What drives green initiatives in Vietnam?
Global corporate guidelines are leading many multinationals to go green. This is the case with Big C’s Green Square store in southern Binh Duong province, as well many industrial facilities.
Sales & marketing strategies for offices and residential buildings to enhance brand value, increase occupancy rates, and ultimately attract premium rental fees. President Place, the first LEED gold office building in Vietnam, was opened in 2012 in Ho Chi Minh City, aiming to capitalize on its status as first in market.
Cost savings aimed at reducing operating expenses by building users, especially for energy costs. The need to reduce energy costs will increase in urgency and importance as Vietnam’s government continues to move towards market-based pricing of power, resulting in price hikes.
Low supply of high-grade buildings a chance for green buildings to carve out a niche and attract those companies looking for superior office space to what is currently on the market.
What are the barriers stalling the development of green building?
Low electricity prices relative to the rest of Southeast Asia is a disincentive to promoting energy efficiency.
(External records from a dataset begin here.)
-- ==== Sys2Proof/Machine/Ops.lean ====
section
/-! DEFINITION. The named operations that the meanings are built from: the buffer (R14, R29, R50), the
registers, the response (R82), fault entry (R204), reset (R110, R112), the writes of ENCODE (R120), the steps
(R155, R163) and the rendering of the digest (R180). -/

namespace Sys2Proof.Machine

/-! ## The buffer as bytes -/

/-- What a byte reads as that the list does not hold: the buffer's reset content (R31). -/
def memUnlisted : Byte := 0x00#8

/-- Buffer byte `a`, `Mbyte(a)` (R14). -/
def memReadByte : Memory → Nat → Byte
  | [], _ => memUnlisted
  | (k, v) :: m, a => if k = a then v else memReadByte m a

/-- The list without address `a`. -/
def memErase (a : Nat) : Memory → Memory
  | [] => []
  | (k, v) :: m => if k = a then memErase a m else (k, v) :: memErase a m

/-- The list with a byte put before the first greater address. -/
def memInsert (a : Nat) (b : Byte) : Memory → Memory
  | [] => [(a, b)]
  | (k, v) :: m => if a < k then (a, b) :: (k, v) :: m else (k, v) :: memInsert a b m

/-- One byte written; writing what an unlisted byte reads as removes the entry. -/
def memWriteByte (m : Memory) (a : Nat) (b : Byte) : Memory :=
  if b = memUnlisted then memErase a m else memInsert a b (memErase a m)

/-- The canonical form from address `lo` on: rising addresses below 64 and no byte equal to an unlisted one. -/
def Memory.wfFrom (lo : Nat) : Memory → Bool
  | [] => true
  | (k, v) :: m => decide (lo ≤ k) && decide (k < 64) && decide (v ≠ memUnlisted) && Memory.wfFrom (k + 1) m

/-- The canonical form of the buffer. -/
def Memory.wf (m : Memory) : Bool := Memory.wfFrom 0 m

/-! ## The buffer as words -/

/-- The word `M[i]`: bytes `4i` to `4i+3`, the first in the low bits (R14, R50). -/
def readWord (m : Memory) (i : Nat) : Word :=
  wordOfBytes (memReadByte m (4 * i)) (memReadByte m (4 * i + 1)) (memReadByte m (4 * i + 2))
    (memReadByte m (4 * i + 3))

/-- `M[i] <- w`, a whole word (R54, R56). -/
def writeWord (m : Memory) (i : Nat) (w : Word) : Memory :=
  memWriteByte (memWriteByte (memWriteByte (memWriteByte m (4 * i) (byteOfWord w 0)) (4 * i + 1) (byteOfWord w 1))
    (4 * i + 2) (byteOfWord w 2)) (4 * i + 3) (byteOfWord w 3)

/-- `M[0] <- f 0, ..., M[n−1] <- f (n−1)`, in this order. -/
def writeWords (f : Nat → Word) : Nat → Memory → Memory
  | 0, m => m
  | n + 1, m => writeWord (writeWords f n m) n (f n)

/-- An address of `MemRead` and `MemWrite`: a multiple of 4 in 0..60 (R14). -/
def bufferAddress (addr : Nat) : Bool := decide (addr % 4 = 0 ∧ addr ≤ 60)

/-- `MemRead(addr, 4)` (R14) at the addresses R14 gives; at any other it stops (DEDUCED, entry 14). -/
def memRead (m : Memory) (addr : Nat) : Except Fault Word :=
  if bufferAddress addr then .ok (readWord m (addr / 4)) else .error (.noSuchBufferAddress addr)

/-- `MemWrite(addr, 4, w)` (R14) at the addresses R14 gives; at any other it stops (DEDUCED, entry 14). -/
def memWrite (m : Memory) (addr : Nat) (w : Word) : Except Fault Memory :=
  if bufferAddress addr then .ok (writeWord m (addr / 4) w) else .error (.noSuchBufferAddress addr)

/-- `M[i]` of a state. -/
def State.word (s : State) (i : Nat) : Word := readWord s.mem i

/-! ## State updates -/

/-- `(A, B, C, D) <- x`, simultaneous (R13). -/
def State.setX (s : State) (x : Quad) : State := { s with x := x }

/-- The buffer replaced. -/
def State.setMem (s : State) (m : Memory) : State := { s with mem := m }

/-- `STEP <- j` (R13). -/
def State.setStep (s : State) (j : BitVec 6) : State := { s with stepCounter := j }

/-- The response of a command; BUSY returns to 0 at the same edge (R82). -/
def State.respond (s : State) (r : Response) : State := { s with rsp := some r, flight := none }

/-- Fault entry (R204): ERR and CAUSE are written, the response carries the code and no digest, BUSY returns
to 0; A, B, C, D, M and STEP keep their values. There is no return from a fault (R205). -/
def State.enterFault (s : State) (f : CommandFault) : State := (s.recordFault f).respond (.rejected f)

/-- The writes that the RESET command makes (R112): the initial constants, a zero buffer, ERR and CAUSE. -/
def State.restore (s : State) : State := ((s.setX Quad.iv).setMem []).clearFault

/-- Hardware reset (R110, R111): every item of R38 at its reset value and no response, whatever was in
flight; what the host drives next and the view are the model's own and stay. -/
def State.hardReset (s : State) : State := { State.reset with port := s.port, view := s.view }

/-! ## ENCODE's writes -/

/-- The buffer after ENCODE of a message of at most 55 bytes (R120, R122): words `0..n−1`, 14 and 15; no other
word is written. -/
def encodeBuffer (len : BitVec 6) (msg : BitVec 440) (m : Memory) : Memory :=
  writeWord
    (writeWord (writeWords (packedWord len msg) (encodedWords len) m) 14 ((bitLength len).extractLsb' 0 32))
    15 ((bitLength len).extractLsb' 32 32)

/-! ## Steps -/

/-- Step `j` on the registers, with round function `fn` (R155). -/
def stepQuad (fn : Word → Word → Word → Word) (j : BitVec 6) (m : Memory) (x : Quad) : Quad :=
  roundStep fn (readWord m (midx j).toNat) (constK j) (rotAmount j).toNat x

/-- One step of the sequencer (R155): the registers, and `STEP <- (j + 1) mod 64` (R24). -/
def State.performStep (s : State) (fn : Word → Word → Word → Word) (j : BitVec 6) : State :=
  (s.setX (stepQuad fn j s.mem s.x)).setStep (j + 1)

/-- The first `n` steps on the registers, in the order `j = 0, 1, ..., n−1` (R160, R161). -/
def runSteps (m : Memory) (x : Quad) : Nat → Quad
  | 0 => x
  | n + 1 => stepQuad (roundFn (quarter (BitVec.ofNat 6 n))) (BitVec.ofNat 6 n) m (runSteps m x n)

/-- `T((A, B, C, D), M)` (R163). -/
def transformQuad (m : Memory) (x : Quad) : Quad := runSteps m x Config.nStep

/-- All 64 steps at once; STEP ends at 0 (R160, R163). -/
def State.performTransform (s : State) : State := (s.setX (transformQuad s.mem s.x)).setStep 0

/-! ## The digest -/

/-- `A' <- A +32 IV[0]` and so on (R180, R181). -/
def addIv (x : Quad) : Quad :=
  { a := x.a + Config.ivA, b := x.b + Config.ivB, c := x.c + Config.ivC, d := x.d + Config.ivD }

/-- The four bytes of a word, byte 0 first (R53). -/
def wordBytes (w : Word) : List Byte := [byteOfWord w 0, byteOfWord w 1, byteOfWord w 2, byteOfWord w 3]

/-- `byte[0..15]` of the sums, in word order (R180). -/
def digestBytes (x : Quad) : List Byte :=
  wordBytes (addIv x).a ++ wordBytes (addIv x).b ++ wordBytes (addIv x).c ++ wordBytes (addIv x).d

/-- The character of a nibble: '0'..'9' = 0x30..0x39, 'A'..'F' = 0x41..0x46 (R87). -/
def hexDigit (n : BitVec 4) : Byte := if n.toNat ≤ 9 then 0x30#8 + n.setWidth 8 else 0x37#8 + n.setWidth 8

/-- A byte as two digits, the high nibble first (R87). -/
def byteDigits (b : Byte) : List Byte := [hexDigit (b.extractLsb' 4 4), hexDigit (b.extractLsb' 0 4)]

/-- `char[0..31]` (R180). -/
def digestChars (x : Quad) : List Byte := (digestBytes x).flatMap byteDigits

/-- The response of FINALIZE (R85 to R87, R180). -/
def digestResponse (x : Quad) : Response :=
  .okDigest (packBytes 128 (digestBytes x)) (packBytes 256 (digestChars x))

/-! ## Outcomes -/

/-- A change of the next state; a fault or a refusal passes through. -/
def mapNext (g : State → State) : Host.Outcome State Fault Refusal → Host.Outcome State Fault Refusal
  | .next s => .next (g s)
  | .fault r => .fault r
  | .refused r => .refused r

end Sys2Proof.Machine
end

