-- ==== Sys2Proof/Safety.lean ====
section
/-! DEFINITION. The terms that statements use: a fresh engine (R18), the invariant of every step, and the block
that one message makes (R59), written down without ENCODE's algorithm. -/

namespace Sys2Proof.Machine

/-- A fresh engine: (A, B, C, D) = IV and M all zero (R18). -/
abbrev State.Fresh (s : State) : Prop := s.x = Quad.iv ∧ ∀ i < 16, s.word i = 0

/-- The steps of a transform are running: STEP counts (R23). -/
def State.stepping (s : State) : Bool := s.flight == some .transform || s.flight == some .digest

/-- What every step keeps: the buffer is in its canonical form, STEP is 0 unless steps are running (R23), and
ERR is set exactly when CAUSE holds a fault (R26, R27, R204). -/
def State.inv (s : State) : Bool :=
  Memory.wf s.mem && (s.stepping || s.stepCounter == 0) && (s.err == s.cause.isSome)

/-- `State.inv` as a proposition. -/
abbrev State.Inv (s : State) : Prop := s.inv = true

/-- Idle, STEP 0: what a command meets when it is accepted (R23, R82). -/
abbrev State.Idle (s : State) : Prop := s.flight = none ∧ s.stepCounter = 0

/-- Byte `a` of the block of a message of `len` bytes (R59): the message, 0x80, zeros, and from byte 56 on the
bit length, of which only the two low bytes can differ from 0 (R52). -/
def blockByte (len : BitVec 6) (msg : BitVec 440) (a : Nat) : Byte :=
  if a < len.toNat then msgByte msg a
  else if a = len.toNat then 0x80#8
  else if a = 56 then BitVec.ofNat 8 (8 * len.toNat)
  else if a = 57 then BitVec.ofNat 8 (8 * len.toNat / 256)
  else 0x00#8

/-- Word `i` of that block, its first byte in the low bits (R50). -/
def blockWord (len : BitVec 6) (msg : BitVec 440) (i : Nat) : Word :=
  wordOfBytes (blockByte len msg (4 * i)) (blockByte len msg (4 * i + 1)) (blockByte len msg (4 * i + 2))
    (blockByte len msg (4 * i + 3))

/-! ## The step and the rendering as the rules state them

Written from the closed forms of the rules and with Lean's own rotation, apart from the model's datapath. -/

/-- The function of quarter `q` (R88, R143 to R146). -/
def ruleFn (q : Nat) (b c d : Word) : Word :=
  if q = 0 then (b &&& c) ||| (~~~b &&& d)
  else if q = 1 then (b &&& d) ||| (c &&& ~~~d)
  else if q = 2 then b ^^^ c ^^^ d
  else c ^^^ (b ||| ~~~d)

/-- `MIDX(j)` by the closed form (R91). -/
def ruleMidx (j : Nat) : Nat :=
  if j / 16 = 0 then j % 16
  else if j / 16 = 1 then (5 * (j % 16) + 1) % 16
  else if j / 16 = 2 then (3 * (j % 16) + 5) % 16
  else 7 * (j % 16) % 16

/-- `S[j] = SROT[j div 16][j mod 4]` (R151). -/
def ruleRot (j : Nat) : Nat :=
  ([[7, 12, 17, 22], [5, 9, 14, 20], [4, 11, 16, 23], [6, 10, 15, 21]].getD (j / 16) []).getD (j % 4) 0

/-- Step `j` takes the registers `x` to `y` over the buffer words `w` (R155). -/
def StepRel (w : Nat → Word) (j : Nat) (x y : Quad) : Prop :=
  y.a = x.d ∧
  y.b = (x.a + ruleFn (j / 16) x.b x.c x.d + w (ruleMidx j) + romK.getD j 0).rotateLeft (ruleRot j) + x.b ∧
  y.c = x.b ∧
  y.d = x.c

/-- The 64 steps in order take `x` to `y` over the buffer words `w` (R160, R163). -/
def TransformRel (w : Nat → Word) (x y : Quad) : Prop :=
  ∃ q : Nat → Quad, q 0 = x ∧ (∀ j < 64, StepRel w j (q j) (q (j + 1))) ∧ q 64 = y

/-- `IV[i]` (R33). -/
def ruleIv (i : Nat) : Word := [0x67452301#32, 0xEFCDAB89#32, 0x98BADCFE#32, 0x10325476#32].getD i 0

/-- The character code of a nibble (R87). -/
def ruleCode (n : BitVec 4) : Byte :=
  BitVec.ofNat 8 (if n.toNat ≤ 9 then 0x30 + n.toNat else 0x37 + n.toNat)

/-- `digest` and `hex` are what FINALIZE makes of the registers `x` (R53, R86, R87, R180). -/
def DigestRel (x : Quad) (digest : BitVec 128) (hex : BitVec 256) : Prop :=
  (∀ i : Fin 4, ∀ k < 4,
    digest.extractLsb' (8 * (4 * i.val + k)) 8 = (x.get i + ruleIv i.val).extractLsb' (8 * k) 8) ∧
  (∀ b < 16,
    hex.extractLsb' (8 * (2 * b)) 8 = ruleCode (digest.extractLsb' (8 * b + 4) 4) ∧
    hex.extractLsb' (8 * (2 * b + 1)) 8 = ruleCode (digest.extractLsb' (8 * b) 4))

/-- Nothing at the coming edge but, at most, a command that the host holds (R82, R247). -/
def heldOnly : List Drive → Bool
  | .rst :: _ => false
  | .idle :: _ => false
  | .cmd _ _ :: _ => true
  | [] => true

end Sys2Proof.Machine
end

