-- ==== Sys2Proof/Laws/PerInstr.lean ====
section
/-! SUPPORT. Per instruction: the encoder agrees with the row of spec/opcode_table.json, under its mask. -/

namespace Sys2Proof.Laws.TableRow

open Sys2Proof

/-- The row of an instruction in the opcode table: its format, its mask and its match. -/
def row : Instr → Format × Nat × Nat
  | .reset => (.cmd, 0x007, 0x000)
  | .encode _ _ => (.cmd, 0x007, 0x001)
  | .transform => (.cmd, 0x007, 0x002)
  | .finalize => (.cmd, 0x007, 0x003)
  | .digest _ _ => (.cmd, 0x007, 0x004)
  | .reserved5 => (.cmd, 0x007, 0x005)
  | .reserved6 => (.cmd, 0x007, 0x006)
  | .reserved7 => (.cmd, 0x007, 0x007)
  | .stepF _ => (.step, 0x30, 0x00)
  | .stepG _ => (.step, 0x30, 0x10)
  | .stepH _ => (.step, 0x30, 0x20)
  | .stepI _ => (.step, 0x30, 0x30)
  | .hwreset => (.pin, 0x1, 0x1)

/-- The bits of the word alone: the CMD word, the step index or the pin. -/
def wordBits : Encoded → Nat
  | .cmd word _ => word.toNat
  | .step j => j.toNat
  | .pin rst => rst.toNat

/-- The encoded word has the row's format and, under the row's mask, the row's match. -/
def Statement (i : Instr) : Prop :=
  encodedFormat (encode i) = (row i).1 ∧ wordBits (encode i) &&& (row i).2.1 = (row i).2.2

theorem reset : Statement .reset := ⟨rfl, by decide⟩

theorem encode (len : BitVec 6) (msg : BitVec 440) : Statement (.encode len msg) := by
  refine ⟨rfl, ?_⟩
  show (cmdWord len 0b001#3).toNat &&& 0x007 = 0x001
  revert len; decide

theorem transform : Statement .transform := ⟨rfl, by decide⟩

theorem finalize : Statement .finalize := ⟨rfl, by decide⟩

theorem digest (len : BitVec 6) (msg : BitVec 440) : Statement (.digest len msg) := by
  refine ⟨rfl, ?_⟩
  show (cmdWord len 0b100#3).toNat &&& 0x007 = 0x004
  revert len; decide

theorem reserved5 : Statement .reserved5 := ⟨rfl, by decide⟩

theorem reserved6 : Statement .reserved6 := ⟨rfl, by decide⟩

theorem reserved7 : Statement .reserved7 := ⟨rfl, by decide⟩

theorem stepF (i : BitVec 4) : Statement (.stepF i) := by
  refine ⟨rfl, ?_⟩
  show (stepIndex 0b00#2 i).toNat &&& 0x30 = 0x00
  revert i; decide

theorem stepG (i : BitVec 4) : Statement (.stepG i) := by
  refine ⟨rfl, ?_⟩
  show (stepIndex 0b01#2 i).toNat &&& 0x30 = 0x10
  revert i; decide

theorem stepH (i : BitVec 4) : Statement (.stepH i) := by
  refine ⟨rfl, ?_⟩
  show (stepIndex 0b10#2 i).toNat &&& 0x30 = 0x20
  revert i; decide

theorem stepI (i : BitVec 4) : Statement (.stepI i) := by
  refine ⟨rfl, ?_⟩
  show (stepIndex 0b11#2 i).toNat &&& 0x30 = 0x30
  revert i; decide

theorem hwreset : Statement .hwreset := ⟨rfl, by decide⟩

end Sys2Proof.Laws.TableRow
end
The government is planning to raise electricity prices but tariff hikes have been gradual to limit the impact on inflation, production, and low-income consumers.
Limited skills availability in the market as universities and training institutions are only beginning to address the topic of green buildings.
Short-term thinking and misaligned incentives by property developers focused on short-term costs rather than long-term savings available to building users.
Lack of government incentives has not provided property developers with the short-term benefits needed to drive green building adoption.
Low awareness and price-sensitivity among domestic companies that tend to work with local suppliers without green building materials or technologies, as leading suppliers of green buildings materials and technologies are typically multinational corporations who work primarily with international developers.
Current two primary green certification that is currently used in Vietnam
Property developers in Vietnam have two primary choices when aiming for green building certification: LEED and LOTUS. LEED was developed by the U.S. Green Building Council (USGBC) and is recognized around the world as a leading ratings tool. LOTUS is based on the same principles as other green buildings ratings tools including LEED but it was developed to fit Vietnam’s climate, infrastructure, regulations, and level of economic development in order to increase its relevance to the local market.
At present, there are more LEED-certified buildings in Vietnam but the first pilot set of criteria for LOTUS was only introduced in 2010. With support from VGBC and due to its local relevance, LOTUS will continue to gain in prominence in Vietnam.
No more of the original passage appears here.